America’s Inner-City Cartels
By Robert L. Woodson, WSJ, Nov. 18, 2019 7:06 pm ET
Photo: Getty Images/Uppercut RF
Headlines were seized this month by the ambush and murder of three American women and six children by drug traffickers in Mexico. Americans were naturally shocked by the brutality of the cartels. But it would be a mistake to think it doesn’t happen here. Similarly brutal crimes frequently occur among black Americans in our own cities, generating much less coverage. There are signs that gang violence is rising—and spilling over its boundaries in a way that puts more innocent people at risk.
Street gangs and other criminal rings have even abandoned an implicit moral code that prohibits targeting “civilians”—women, children and others not directly involved in their “beefs.” In more than 40 years of working with local anticrime groups and documenting their solutions to youth violence, I have never witnessed the depravity that is occurring today on the streets of black neighborhoods around America.
Nationwide, the tragic number of unsolved murders was documented in a 2018 study by the Washington Post that mapped nearly 55,000 homicides in 55 cities. The study identified inner-city areas “where murder is common but arrests are rare,” dubbing these crime-plagued communities “pockets of impunity.”
Take St. Louis, where 14 children and teens were shot dead in a three-month period from May through July. By August, only one arrest had been made in any of those cases—a bleak trend police attribute to locals’ unwillingness to report suspects. Even the brother of a victim declared that “around St. Louis we don’t snitch on people. We keep it in the streets.”
In Chicago, gang members recently kidnapped and shot a 9-year-old brother of a rival in an execution-style retaliatory strike. These thugs consider the deaths of innocent toddlers and children to be collateral damage of street warfare. Victims include a 2-year-old shot to death in her mother’s arms and a 7-year-old dressed as a bumblebee shot while trick-or-treating.
Children are perpetrators as well as victims of this violence. In Minneapolis, mobs of robbers have beaten victims unconscious and kicked them in the face even while they lay helpless. According to police reports, the attackers include girls as young as 13. In Washington, about a dozen attackers, who police believe to be boys and girls ages 14 and 15, attacked two men mercilessly outside a Hilton hotel, kicking and stomping them while they were injured and on the ground. All these young perpetrators were black.
Low-income black neighborhoods throughout the U.S. are becoming more isolated and more dangerous in part because of the efforts of self-proclaimed social-justice warriors, including members of Black Lives Matter. These activists demonize law enforcement, making it harder for police to gain residents’ trust. They sometimes openly celebrate violence against police.
As hostility to law enforcement has increased, antipolice demonstrations and protests have resulted in “police nullification.” These are instances when officers stand down, opting not to enforce certain laws, to avoid accusations of racism. Their withdrawal makes dangerous neighborhoods even more vulnerable.

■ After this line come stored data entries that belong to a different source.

/-- RING_TUNING_TICK stores the ring's codes in a lit device; a heater at 98 % of full range, or a report of
RANGE_LIMIT, is RANGE_LIMIT and a permanent crossing of the lane; the loop-back ring stays OFF, detuned (DEDUCED
from R18). A ring out of lock is a transient crossing; rates and codewords above their thresholds are permanent or
transient ones; loss of signal is a failed retrain. A retrain that passes leaves the lane as it was; a failed one is
handled. A background retrain that passes makes the lane SPARE and clears its suspicion. Rotation waits for a link
with no pending change and no retrain, and is counted as deferred. A lane that carries nothing has no events. (R19,
R20, R29, R30, R33, R34, R35, R21, R752) -/
def Obligations.LinksHandleTheirLanesAsTheSparingProcedureSays : Prop :=
  ∀ s : State,
    (∀ (link lane role : Nat) (heater detune : BitVec 16) (tuning : Tuning),
      link < 3 → lane < linkLaneCount link → role < 5 →
      (let put := fun v => s.modLane (.die link lane) fun l =>
        { l with rings := modAt l.rings role fun _ => { heater := heater, detune := detune, tuning := v } }
      exec (.ringTuningTick link lane role heater detune tuning) s = .next
        (if s.dev.lit = true then
          if 65535 * 98 ≤ heater.toNat * 100 ∨ tuning = .rangeLimit then
            ((put .rangeLimit).newCascade.handleLane (.die link lane) .permanent .rangeLimit).inCascade none
          else put (if role = 4 then .off else tuning)
        else s)) ∧
      exec (.ringOutOfLock link lane role) s = .next
        (if s.watched (.die link lane) = true then
          (s.newCascade.handleLane (.die link lane) .transient .transient).inCascade none else s)) ∧
    (∀ l : LaneRef, laneExists l = true →
      (∀ errs words : Nat,
        let s1 := (s.countFec l errs words).newCascade
        exec (.laneThresholdCrossing l errs words) s = .next
          (if s.watched l = true then
            (if berAbove s.flash.policy.lanePermanentBer errs = true then s1.handleLane l .permanent .permanentRate
              else if s.flash.policy.laneUncorrectable < words then s1.handleLane l .permanent .uncorrectable
              else if berAbove s.flash.policy.laneTransientBer errs = true then s1.handleLane l .transient .transient
              else s1).inCascade none
          else s)) ∧
      exec (.laneLossOfSignal l) s = .next
        (if s.watched l = true then (s.newCascade.handleLane l .retrainFailed .lossOfSignal).inCascade none else s) ∧
      exec (.quiescePoint l) s = .next (if s.watched l = true then s.quiesceGroup l else s) ∧
      (∀ passed : Bool,
        exec (.laneRetrainComplete l passed) s = .next
          (let s1 := s.modLane l fun x => { x with retraining := false }
          if (s.lane l).retraining = false then s else if passed = true then s1
            else (s1.newCascade.handleLane l .retrainFailed .retrain).inCascade none) ∧
        (∀ due, (s.lane l).state = .suspect → (s.lane l).backgroundDue = some due →
          let s1 := (s.advanceTo due).modLane l fun x => { x with backgroundDue := none, retrains := x.retrains + 1 }
          exec (.backgroundRetrain l passed) s = .next
            (if passed = true then (s1.modLane l (Lane.enter s1.now .spare)).logAppend (laneUnit l) .cleared
            else (s1.newCascade.handleLane l .retrainFailed .retrain).inCascade none)) ∧
        ((s.lane l).state ≠ .suspect ∨ (s.lane l).backgroundDue = none →
          exec (.backgroundRetrain l passed) s = .next s))) ∧
    (∀ k : Nat, k < 3 → ∃ t : State, exec (.spareLaneRotation k) s = .next t ∧
      ((s.dev ≠ .ready ∧ s.dev ≠ .maintenance) ∨ (s.link k).state = .failed → t = s) ∧
      ((s.dev = .ready ∨ s.dev = .maintenance) → (s.link k).state ≠ .failed → ((s.link k).pending ≠ [] ∨ ((s.link k).lanes.any (·.retraining)) = true) →
        t = { s with tele := { s.tele with rotationsDeferred := satAdd s.tele.rotationsDeferred 1 } }))

/-- For a tile that can issue: NEXT and JUMP move the running context to a bundle of its segment; PSET and PADD write
one parameter register, PADD modulo 2^32 with the immediate sign-extended, and go on; JUMP_IF_GE compares with P1
unsigned; LOOP_BEGIN and LOOP_BEGIN_P set count, start and segment; LOOP_END counts down and goes back while the
count is not zero. A count of zero, a count above 4,095, a loop of another segment and a bundle past the segment's
last are program faults 5, 10, 6 and 7. The whole of the rest of the state stays. A tile that cannot issue is left
alone. (A LOOP_END at count 0 is not covered here: log entry 70.) (R153, R154, R155, R172) -/
def Obligations.SequencingOperationsActAsTheirTableGives : Prop :=
  ∀ (s : State) (d p : Nat), tileExists d p = true →
    (s.canIssue d p = true → ∀ reg imm : Nat, imm < 4096 →
      let t := s.tile d p
      let c := t.current
      let n := t.running
      let last := (s.segmentOf d p c.segment).bundles
      let fault := fun code => s.progFault d p n code 0
      let p1 := c.params.getD 1 0
      let pr := c.params.getD reg 0
      let loop := fun count => s.modCtx d p n fun x =>
        { x with
          loops := modAt x.loops reg fun _ => { count := count, start := c.bundle + 1, segment := c.segment }
          bundle := c.bundle + 1 }
      exec (.jump d p imm) s = .next
        (if imm % 2048 < last then s.modCtx d p n fun x => { x with bundle := imm % 2048 } else fault 7) ∧
      (c.bundle + 1 < last →
        exec (.nextBundle d p) s = .next (s.modCtx d p n fun x => { x with bundle := c.bundle + 1 }) ∧
        (reg < 16 →
          exec (.pset d p reg imm) s = .next (s.modCtx d p n fun x =>
            { x with params := modAt x.params reg fun _ => BitVec.ofNat 32 imm, bundle := c.bundle + 1 }) ∧
          exec (.padd d p reg imm) s = .next (s.modCtx d p n fun x =>
            { x with
              params := modAt x.params reg fun _ => pr + (BitVec.ofNat 12 imm).signExtend 32
              bundle := c.bundle + 1 }) ∧
          (pr < p1 → exec (.jumpIfGe d p reg imm) s = .next (s.modCtx d p n fun x => { x with bundle := c.bundle + 1 })) ∧
          (p1 ≤ pr → imm % 2048 < last →
            exec (.jumpIfGe d p reg imm) s = .next (s.modCtx d p n fun x => { x with bundle := imm % 2048 }))) ∧
        (reg < 4 →
          exec (.loopBegin d p reg imm) s = .next (if imm = 0 then fault 5 else loop imm) ∧
          (let count := (c.params.getD (imm % 16) 0).toNat
          exec (.loopBeginP d p reg imm) s = .next
            (if count = 0 then fault 5 else if 4095 < count then fault 10 else loop count)) ∧
          (let l := c.loops.getD reg {}
          (l.segment ≠ c.segment → exec (.loopEnd d p reg) s = .next (fault 6)) ∧
          (l.segment = c.segment → 0 < l.count → l.count < 4096 → l.start < last →
            exec (.loopEnd d p reg) s = .next (s.modCtx d p n fun x =>
              { x with
                loops := modAt x.loops reg fun y => { y with count := l.count - 1 }
                bundle := if l.count = 1 then c.bundle + 1 else l.start }))))) ∧
      (last ≤ c.bundle + 1 → exec (.nextBundle d p) s = .next (fault 7))) ∧
    (s.canIssue d p = false → ∀ reg imm : Nat,
      exec (.nextBundle d p) s = .next s ∧ exec (.jump d p imm) s = .next s ∧ exec (.pset d p reg imm) s = .next s ∧
      exec (.padd d p reg imm) s = .next s ∧ exec (.jumpIfGe d p reg imm) s = .next s ∧
      exec (.loopBegin d p reg imm) s = .next s ∧ exec (.loopBeginP d p reg imm) s = .next s ∧
      exec (.loopEnd d p reg) s = .next s)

These attacks on law enforcement have caused a sharp drop in police recruitment. According to one survey, 62% of police departments nationally have reported decreases in recruiting in recent years. Minneapolis police reported that, in a one-year period, they were unable to respond immediately to more than 6,000 “priority one” 911 calls, which include reports of sexual assault, shootings and robberies.
Adding to this devastation, many black social critics, pundits and professors articulate a message of despair, victimhood and conflict. They tell people trapped in these inner-city killing fields that regardless of what blacks are doing to one another, it isn’t their fault. For them, blames lies only with the legacy of slavery and Jim Crow.
To avoid having to explain why these problems persist after 40 years of black political rule in many of these cities, the apologists point to their all-purpose villain: systemic and institutional racism. Police and prosecutors, they say, are merely enforcers of white-supremacist culture that pervades society. The most dangerous thing about this message is that it exempts inner-city blacks from personal responsibility and suggests they are helpless in the face of their circumstances.
The elite promoters of this blanket forgiveness don’t suffer the consequences of their advocacy because they don’t live in the ZIP Codes where rates of crime and violence are high. Most live in safe, well-to-do communities where the police are encouraged to enforce the laws, supplemented by private security.
As the social-justice warriors and race-grievance experts continue to wage war against the police, trust of law enforcement deteriorates further, and predators face no consequences. Law-abiding citizens in the afflicted communities are sometimes forced to seek protection from the people preying on them. America is on the verge of surrendering authority to the lawless forces in our inner cities. In short, we could have Mexico in America.
Mr. Woodson is president and founder of the Woodson Center.